### [Stored data]
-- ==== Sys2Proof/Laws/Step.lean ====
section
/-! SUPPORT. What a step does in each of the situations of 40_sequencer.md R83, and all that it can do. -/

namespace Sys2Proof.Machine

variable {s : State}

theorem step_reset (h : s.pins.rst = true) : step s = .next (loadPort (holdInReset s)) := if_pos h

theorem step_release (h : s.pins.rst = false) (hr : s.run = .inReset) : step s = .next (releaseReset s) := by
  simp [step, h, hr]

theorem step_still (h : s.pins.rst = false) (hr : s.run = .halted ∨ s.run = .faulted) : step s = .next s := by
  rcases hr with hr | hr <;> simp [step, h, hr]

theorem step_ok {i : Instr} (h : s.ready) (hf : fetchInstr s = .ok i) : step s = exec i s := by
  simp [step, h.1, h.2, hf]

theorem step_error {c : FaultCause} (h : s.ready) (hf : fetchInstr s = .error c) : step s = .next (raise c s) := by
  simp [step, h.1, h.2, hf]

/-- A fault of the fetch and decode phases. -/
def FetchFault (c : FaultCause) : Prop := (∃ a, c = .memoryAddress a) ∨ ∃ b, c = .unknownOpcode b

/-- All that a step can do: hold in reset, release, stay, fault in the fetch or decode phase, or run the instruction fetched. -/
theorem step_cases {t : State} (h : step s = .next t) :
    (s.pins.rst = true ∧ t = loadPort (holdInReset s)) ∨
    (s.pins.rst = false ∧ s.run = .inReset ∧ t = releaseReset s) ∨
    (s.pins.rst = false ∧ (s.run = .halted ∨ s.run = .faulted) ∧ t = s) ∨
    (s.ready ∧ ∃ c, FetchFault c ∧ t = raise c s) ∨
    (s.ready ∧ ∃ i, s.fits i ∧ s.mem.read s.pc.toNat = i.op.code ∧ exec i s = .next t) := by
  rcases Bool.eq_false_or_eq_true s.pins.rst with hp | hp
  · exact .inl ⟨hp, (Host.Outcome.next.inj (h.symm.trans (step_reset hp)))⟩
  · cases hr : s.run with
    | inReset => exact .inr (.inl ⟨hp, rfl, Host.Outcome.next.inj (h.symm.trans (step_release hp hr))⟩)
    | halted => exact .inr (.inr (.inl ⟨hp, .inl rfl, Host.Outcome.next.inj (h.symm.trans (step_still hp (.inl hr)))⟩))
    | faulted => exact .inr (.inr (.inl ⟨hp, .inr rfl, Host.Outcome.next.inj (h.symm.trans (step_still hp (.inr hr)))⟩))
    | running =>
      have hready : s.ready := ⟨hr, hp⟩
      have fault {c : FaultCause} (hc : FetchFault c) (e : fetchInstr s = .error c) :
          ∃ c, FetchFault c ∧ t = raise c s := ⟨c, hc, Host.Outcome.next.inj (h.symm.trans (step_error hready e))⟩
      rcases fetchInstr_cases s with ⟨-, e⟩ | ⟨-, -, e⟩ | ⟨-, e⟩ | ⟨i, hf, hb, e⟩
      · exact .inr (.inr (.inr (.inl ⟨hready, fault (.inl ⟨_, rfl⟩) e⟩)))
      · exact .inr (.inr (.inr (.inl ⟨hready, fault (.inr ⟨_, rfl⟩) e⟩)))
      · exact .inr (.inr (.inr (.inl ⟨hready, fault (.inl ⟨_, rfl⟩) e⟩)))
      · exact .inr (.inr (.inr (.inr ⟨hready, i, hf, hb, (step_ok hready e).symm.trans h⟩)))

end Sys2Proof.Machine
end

--

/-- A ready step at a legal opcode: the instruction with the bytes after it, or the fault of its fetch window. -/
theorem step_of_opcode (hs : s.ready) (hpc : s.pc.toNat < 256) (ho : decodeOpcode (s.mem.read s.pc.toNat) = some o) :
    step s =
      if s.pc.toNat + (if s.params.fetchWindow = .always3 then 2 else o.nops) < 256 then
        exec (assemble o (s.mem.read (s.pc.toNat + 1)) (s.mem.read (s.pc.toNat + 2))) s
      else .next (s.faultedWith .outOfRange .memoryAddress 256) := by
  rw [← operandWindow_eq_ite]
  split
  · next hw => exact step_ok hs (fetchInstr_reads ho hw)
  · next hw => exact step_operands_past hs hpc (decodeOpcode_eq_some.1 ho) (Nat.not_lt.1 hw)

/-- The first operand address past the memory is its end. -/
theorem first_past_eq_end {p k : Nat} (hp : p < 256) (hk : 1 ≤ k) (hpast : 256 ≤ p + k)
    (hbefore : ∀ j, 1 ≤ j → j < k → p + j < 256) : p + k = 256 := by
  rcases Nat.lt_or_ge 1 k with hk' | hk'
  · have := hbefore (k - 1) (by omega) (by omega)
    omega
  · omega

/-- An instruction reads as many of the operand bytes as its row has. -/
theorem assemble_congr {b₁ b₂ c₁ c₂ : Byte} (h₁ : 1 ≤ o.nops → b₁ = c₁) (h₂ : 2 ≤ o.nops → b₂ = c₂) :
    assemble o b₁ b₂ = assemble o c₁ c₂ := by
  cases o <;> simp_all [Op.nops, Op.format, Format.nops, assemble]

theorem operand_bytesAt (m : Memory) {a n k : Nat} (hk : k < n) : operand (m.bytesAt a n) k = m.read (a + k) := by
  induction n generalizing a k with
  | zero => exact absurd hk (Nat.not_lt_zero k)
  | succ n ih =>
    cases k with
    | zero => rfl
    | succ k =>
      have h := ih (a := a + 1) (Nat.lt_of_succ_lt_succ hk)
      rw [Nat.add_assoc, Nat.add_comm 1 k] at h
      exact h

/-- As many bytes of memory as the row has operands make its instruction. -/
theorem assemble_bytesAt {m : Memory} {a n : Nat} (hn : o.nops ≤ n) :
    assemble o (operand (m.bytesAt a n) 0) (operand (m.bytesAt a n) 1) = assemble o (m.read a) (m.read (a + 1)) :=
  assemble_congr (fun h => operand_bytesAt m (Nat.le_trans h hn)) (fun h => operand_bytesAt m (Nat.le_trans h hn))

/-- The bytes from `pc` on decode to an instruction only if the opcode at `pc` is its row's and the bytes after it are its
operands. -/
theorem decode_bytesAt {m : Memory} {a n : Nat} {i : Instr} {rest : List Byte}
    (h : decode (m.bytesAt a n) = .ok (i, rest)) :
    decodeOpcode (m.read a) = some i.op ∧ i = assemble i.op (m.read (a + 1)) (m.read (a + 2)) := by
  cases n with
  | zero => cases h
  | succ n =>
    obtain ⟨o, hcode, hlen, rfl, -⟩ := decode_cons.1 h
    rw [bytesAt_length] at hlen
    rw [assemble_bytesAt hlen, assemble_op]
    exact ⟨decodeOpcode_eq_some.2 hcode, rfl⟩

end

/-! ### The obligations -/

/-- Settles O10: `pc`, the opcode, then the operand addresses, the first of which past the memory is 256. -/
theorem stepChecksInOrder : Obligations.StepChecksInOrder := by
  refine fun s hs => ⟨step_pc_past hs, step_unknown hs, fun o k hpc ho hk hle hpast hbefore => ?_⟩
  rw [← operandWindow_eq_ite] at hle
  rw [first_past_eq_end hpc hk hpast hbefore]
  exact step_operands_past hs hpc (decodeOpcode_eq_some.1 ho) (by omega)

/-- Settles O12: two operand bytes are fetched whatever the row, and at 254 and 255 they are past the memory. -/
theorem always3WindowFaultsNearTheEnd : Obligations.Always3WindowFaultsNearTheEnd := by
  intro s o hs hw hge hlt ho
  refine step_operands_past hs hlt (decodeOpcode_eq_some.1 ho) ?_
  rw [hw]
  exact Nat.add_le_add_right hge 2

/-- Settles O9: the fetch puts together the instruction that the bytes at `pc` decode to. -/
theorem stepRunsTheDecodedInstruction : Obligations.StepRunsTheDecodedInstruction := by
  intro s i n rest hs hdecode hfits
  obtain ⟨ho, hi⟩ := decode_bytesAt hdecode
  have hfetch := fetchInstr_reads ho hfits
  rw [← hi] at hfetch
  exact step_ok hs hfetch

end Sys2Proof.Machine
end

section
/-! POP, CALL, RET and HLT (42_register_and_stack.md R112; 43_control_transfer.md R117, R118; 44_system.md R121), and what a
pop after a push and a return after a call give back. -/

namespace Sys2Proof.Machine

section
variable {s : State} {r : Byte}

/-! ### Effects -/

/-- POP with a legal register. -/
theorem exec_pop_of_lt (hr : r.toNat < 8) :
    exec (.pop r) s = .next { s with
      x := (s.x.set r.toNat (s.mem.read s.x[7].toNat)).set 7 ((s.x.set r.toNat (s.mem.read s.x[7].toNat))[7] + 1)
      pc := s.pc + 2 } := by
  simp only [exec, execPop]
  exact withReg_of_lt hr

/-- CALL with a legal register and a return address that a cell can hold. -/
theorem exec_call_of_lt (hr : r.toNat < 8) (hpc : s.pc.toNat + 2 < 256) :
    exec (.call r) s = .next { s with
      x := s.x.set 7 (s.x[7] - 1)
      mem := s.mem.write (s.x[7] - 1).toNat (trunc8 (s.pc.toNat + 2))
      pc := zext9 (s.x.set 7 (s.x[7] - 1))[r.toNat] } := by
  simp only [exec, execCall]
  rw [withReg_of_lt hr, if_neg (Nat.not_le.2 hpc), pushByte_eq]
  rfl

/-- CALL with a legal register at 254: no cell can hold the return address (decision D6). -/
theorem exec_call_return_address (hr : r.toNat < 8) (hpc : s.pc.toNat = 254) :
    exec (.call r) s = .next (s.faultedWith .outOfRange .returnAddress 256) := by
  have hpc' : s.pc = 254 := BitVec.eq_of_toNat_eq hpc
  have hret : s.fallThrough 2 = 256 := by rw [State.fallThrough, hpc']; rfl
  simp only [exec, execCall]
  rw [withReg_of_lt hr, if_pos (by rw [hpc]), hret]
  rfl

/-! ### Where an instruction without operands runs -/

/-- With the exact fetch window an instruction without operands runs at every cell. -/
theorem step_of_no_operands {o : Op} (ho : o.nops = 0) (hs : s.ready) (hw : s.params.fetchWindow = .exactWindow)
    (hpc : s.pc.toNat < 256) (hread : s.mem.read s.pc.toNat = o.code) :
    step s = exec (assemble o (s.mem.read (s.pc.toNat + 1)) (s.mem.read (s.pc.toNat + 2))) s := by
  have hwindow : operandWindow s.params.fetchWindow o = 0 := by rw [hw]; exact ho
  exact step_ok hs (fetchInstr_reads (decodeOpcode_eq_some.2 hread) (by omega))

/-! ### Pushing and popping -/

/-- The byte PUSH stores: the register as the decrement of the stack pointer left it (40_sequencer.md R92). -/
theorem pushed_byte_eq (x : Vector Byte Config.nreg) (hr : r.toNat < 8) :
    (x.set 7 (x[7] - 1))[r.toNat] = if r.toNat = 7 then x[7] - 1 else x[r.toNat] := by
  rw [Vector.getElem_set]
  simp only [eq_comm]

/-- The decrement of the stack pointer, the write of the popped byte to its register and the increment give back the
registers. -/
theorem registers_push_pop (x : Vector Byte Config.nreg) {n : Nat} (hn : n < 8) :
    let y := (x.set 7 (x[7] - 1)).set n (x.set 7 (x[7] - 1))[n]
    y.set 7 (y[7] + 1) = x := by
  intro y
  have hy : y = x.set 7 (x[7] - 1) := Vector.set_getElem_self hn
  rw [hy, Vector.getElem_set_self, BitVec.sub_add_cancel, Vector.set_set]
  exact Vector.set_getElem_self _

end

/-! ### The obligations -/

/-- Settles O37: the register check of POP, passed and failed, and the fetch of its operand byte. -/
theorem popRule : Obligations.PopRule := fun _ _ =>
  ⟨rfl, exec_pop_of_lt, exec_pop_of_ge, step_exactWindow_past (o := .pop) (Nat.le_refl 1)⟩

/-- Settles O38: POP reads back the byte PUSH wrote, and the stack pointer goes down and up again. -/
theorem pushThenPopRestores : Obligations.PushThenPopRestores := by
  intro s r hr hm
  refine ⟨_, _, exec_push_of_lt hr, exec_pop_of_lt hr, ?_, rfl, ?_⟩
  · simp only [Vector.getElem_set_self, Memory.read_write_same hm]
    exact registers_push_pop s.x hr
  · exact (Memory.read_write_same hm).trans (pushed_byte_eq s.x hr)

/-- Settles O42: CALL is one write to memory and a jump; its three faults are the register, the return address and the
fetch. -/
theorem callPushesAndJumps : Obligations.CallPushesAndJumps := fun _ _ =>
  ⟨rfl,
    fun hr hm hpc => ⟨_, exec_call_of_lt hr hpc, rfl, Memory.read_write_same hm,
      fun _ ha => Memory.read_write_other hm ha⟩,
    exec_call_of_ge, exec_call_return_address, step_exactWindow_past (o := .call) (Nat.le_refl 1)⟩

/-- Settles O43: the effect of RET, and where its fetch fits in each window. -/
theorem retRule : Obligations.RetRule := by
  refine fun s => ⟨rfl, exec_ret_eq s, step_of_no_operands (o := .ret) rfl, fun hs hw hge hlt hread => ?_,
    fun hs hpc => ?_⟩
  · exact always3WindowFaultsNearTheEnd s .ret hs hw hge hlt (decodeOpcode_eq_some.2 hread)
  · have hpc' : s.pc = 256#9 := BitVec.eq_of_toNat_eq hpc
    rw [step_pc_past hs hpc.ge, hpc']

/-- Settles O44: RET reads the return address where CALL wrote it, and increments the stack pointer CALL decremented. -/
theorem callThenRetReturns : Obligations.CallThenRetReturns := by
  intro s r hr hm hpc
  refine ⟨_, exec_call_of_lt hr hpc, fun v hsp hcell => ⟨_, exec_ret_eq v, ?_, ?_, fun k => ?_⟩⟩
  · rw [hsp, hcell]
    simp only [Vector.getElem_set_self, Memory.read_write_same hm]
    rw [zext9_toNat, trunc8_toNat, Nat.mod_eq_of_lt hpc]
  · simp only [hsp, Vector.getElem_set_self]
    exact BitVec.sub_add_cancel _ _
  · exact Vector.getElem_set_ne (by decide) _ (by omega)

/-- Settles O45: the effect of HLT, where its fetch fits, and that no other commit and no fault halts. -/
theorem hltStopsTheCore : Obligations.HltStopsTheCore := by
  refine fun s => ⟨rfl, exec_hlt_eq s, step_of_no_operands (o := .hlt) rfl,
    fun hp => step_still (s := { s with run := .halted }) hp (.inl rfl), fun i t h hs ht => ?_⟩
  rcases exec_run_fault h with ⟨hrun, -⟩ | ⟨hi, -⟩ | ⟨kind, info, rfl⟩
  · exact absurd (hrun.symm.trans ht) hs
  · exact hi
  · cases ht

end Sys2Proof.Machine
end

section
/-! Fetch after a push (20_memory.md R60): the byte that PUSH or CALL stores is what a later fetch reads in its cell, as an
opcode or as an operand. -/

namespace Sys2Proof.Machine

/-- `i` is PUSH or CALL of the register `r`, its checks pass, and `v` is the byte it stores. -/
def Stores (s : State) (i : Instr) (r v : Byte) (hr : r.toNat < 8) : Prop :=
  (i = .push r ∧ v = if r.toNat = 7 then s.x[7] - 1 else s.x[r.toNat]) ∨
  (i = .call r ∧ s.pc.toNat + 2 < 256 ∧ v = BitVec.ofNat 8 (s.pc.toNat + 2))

==

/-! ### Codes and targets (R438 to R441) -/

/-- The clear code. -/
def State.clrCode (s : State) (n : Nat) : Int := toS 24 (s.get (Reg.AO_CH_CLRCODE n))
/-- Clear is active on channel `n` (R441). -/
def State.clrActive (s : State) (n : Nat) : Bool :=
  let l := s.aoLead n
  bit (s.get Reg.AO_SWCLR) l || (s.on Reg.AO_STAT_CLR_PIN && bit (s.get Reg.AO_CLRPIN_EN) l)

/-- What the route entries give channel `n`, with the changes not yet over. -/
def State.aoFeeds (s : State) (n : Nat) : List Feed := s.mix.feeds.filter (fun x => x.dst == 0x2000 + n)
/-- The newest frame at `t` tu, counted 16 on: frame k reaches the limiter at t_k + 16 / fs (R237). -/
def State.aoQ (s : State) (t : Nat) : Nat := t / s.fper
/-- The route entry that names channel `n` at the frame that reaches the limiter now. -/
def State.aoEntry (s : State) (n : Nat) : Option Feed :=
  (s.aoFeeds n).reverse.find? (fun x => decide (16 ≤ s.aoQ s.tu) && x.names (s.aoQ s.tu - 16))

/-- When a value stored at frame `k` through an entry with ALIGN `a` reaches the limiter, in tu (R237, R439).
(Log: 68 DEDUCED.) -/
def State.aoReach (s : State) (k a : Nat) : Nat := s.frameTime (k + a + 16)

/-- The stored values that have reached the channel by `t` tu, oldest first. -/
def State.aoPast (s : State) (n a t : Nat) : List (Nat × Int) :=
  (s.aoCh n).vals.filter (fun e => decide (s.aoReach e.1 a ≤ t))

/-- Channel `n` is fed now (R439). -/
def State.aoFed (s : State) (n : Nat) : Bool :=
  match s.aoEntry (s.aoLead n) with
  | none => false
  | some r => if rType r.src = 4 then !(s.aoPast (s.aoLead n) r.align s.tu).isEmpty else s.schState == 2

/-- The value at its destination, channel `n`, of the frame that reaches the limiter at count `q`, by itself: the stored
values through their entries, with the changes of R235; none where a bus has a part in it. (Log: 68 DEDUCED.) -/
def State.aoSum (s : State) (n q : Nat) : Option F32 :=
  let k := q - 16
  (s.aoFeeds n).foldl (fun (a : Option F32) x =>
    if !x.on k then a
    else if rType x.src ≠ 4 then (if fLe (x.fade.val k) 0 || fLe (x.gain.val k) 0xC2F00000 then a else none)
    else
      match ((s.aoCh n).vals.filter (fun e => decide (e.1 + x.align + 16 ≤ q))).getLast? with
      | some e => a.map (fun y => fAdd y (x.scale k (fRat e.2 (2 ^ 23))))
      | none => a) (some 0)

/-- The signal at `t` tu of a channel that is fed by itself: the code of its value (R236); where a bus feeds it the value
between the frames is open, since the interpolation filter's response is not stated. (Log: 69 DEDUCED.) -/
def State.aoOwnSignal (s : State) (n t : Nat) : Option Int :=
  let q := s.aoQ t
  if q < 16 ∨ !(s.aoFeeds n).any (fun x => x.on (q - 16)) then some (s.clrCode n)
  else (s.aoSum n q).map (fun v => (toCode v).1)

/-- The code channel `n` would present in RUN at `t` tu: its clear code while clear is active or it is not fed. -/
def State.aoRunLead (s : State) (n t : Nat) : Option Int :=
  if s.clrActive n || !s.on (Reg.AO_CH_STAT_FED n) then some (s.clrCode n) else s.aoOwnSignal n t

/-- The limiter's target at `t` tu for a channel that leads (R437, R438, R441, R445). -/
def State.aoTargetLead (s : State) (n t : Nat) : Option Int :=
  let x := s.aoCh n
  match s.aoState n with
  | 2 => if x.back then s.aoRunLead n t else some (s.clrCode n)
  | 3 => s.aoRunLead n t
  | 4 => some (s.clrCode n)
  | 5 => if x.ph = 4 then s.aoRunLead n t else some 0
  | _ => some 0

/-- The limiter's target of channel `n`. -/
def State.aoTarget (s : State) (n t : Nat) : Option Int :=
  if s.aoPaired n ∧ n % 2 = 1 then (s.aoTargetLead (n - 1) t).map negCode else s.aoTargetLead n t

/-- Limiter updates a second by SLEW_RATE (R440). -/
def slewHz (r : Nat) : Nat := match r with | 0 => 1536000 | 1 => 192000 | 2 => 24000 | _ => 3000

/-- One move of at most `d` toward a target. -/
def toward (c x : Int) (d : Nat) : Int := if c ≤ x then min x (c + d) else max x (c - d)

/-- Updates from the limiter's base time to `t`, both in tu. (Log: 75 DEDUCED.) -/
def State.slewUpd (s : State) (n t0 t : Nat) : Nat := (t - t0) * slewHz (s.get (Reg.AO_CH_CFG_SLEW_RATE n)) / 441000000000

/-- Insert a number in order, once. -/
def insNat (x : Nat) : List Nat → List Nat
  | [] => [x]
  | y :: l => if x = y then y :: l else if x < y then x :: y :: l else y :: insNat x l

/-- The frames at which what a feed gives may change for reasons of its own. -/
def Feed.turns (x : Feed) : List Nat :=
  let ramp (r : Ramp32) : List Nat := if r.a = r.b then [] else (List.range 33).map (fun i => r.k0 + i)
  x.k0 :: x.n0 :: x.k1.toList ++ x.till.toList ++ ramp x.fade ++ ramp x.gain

### [What you have to do]
Which lines run from the one holding "rw [bytesAt_length] at hlen" through the one holding "R121), and what a" in the records above? Repeat them exactly, both included, and nothing more.

### [Exercise response]
    rw [bytesAt_length] at hlen
    rw [assemble_bytesAt hlen, assemble_op]
    exact ⟨decodeOpcode_eq_some.2 hcode, rfl⟩

end

/-! ### The obligations -/

/-- Settles O10: `pc`, the opcode, then the operand addresses, the first of which past the memory is 256. -/
theorem stepChecksInOrder : Obligations.StepChecksInOrder := by
  refine fun s hs => ⟨step_pc_past hs, step_unknown hs, fun o k hpc ho hk hle hpast hbefore => ?_⟩
  rw [← operandWindow_eq_ite] at hle
  rw [first_past_eq_end hpc hk hpast hbefore]
  exact step_operands_past hs hpc (decodeOpcode_eq_some.1 ho) (by omega)

/-- Settles O12: two operand bytes are fetched whatever the row, and at 254 and 255 they are past the memory. -/
theorem always3WindowFaultsNearTheEnd : Obligations.Always3WindowFaultsNearTheEnd := by
  intro s o hs hw hge hlt ho
  refine step_operands_past hs hlt (decodeOpcode_eq_some.1 ho) ?_
  rw [hw]
  exact Nat.add_le_add_right hge 2

/-- Settles O9: the fetch puts together the instruction that the bytes at `pc` decode to. -/
theorem stepRunsTheDecodedInstruction : Obligations.StepRunsTheDecodedInstruction := by
  intro s i n rest hs hdecode hfits
  obtain ⟨ho, hi⟩ := decode_bytesAt hdecode
  have hfetch := fetchInstr_reads ho hfits
  rw [← hi] at hfetch
  exact step_ok hs hfetch

end Sys2Proof.Machine
end

section
/-! POP, CALL, RET and HLT (42_register_and_stack.md R112; 43_control_transfer.md R117, R118; 44_system.md R121), and what a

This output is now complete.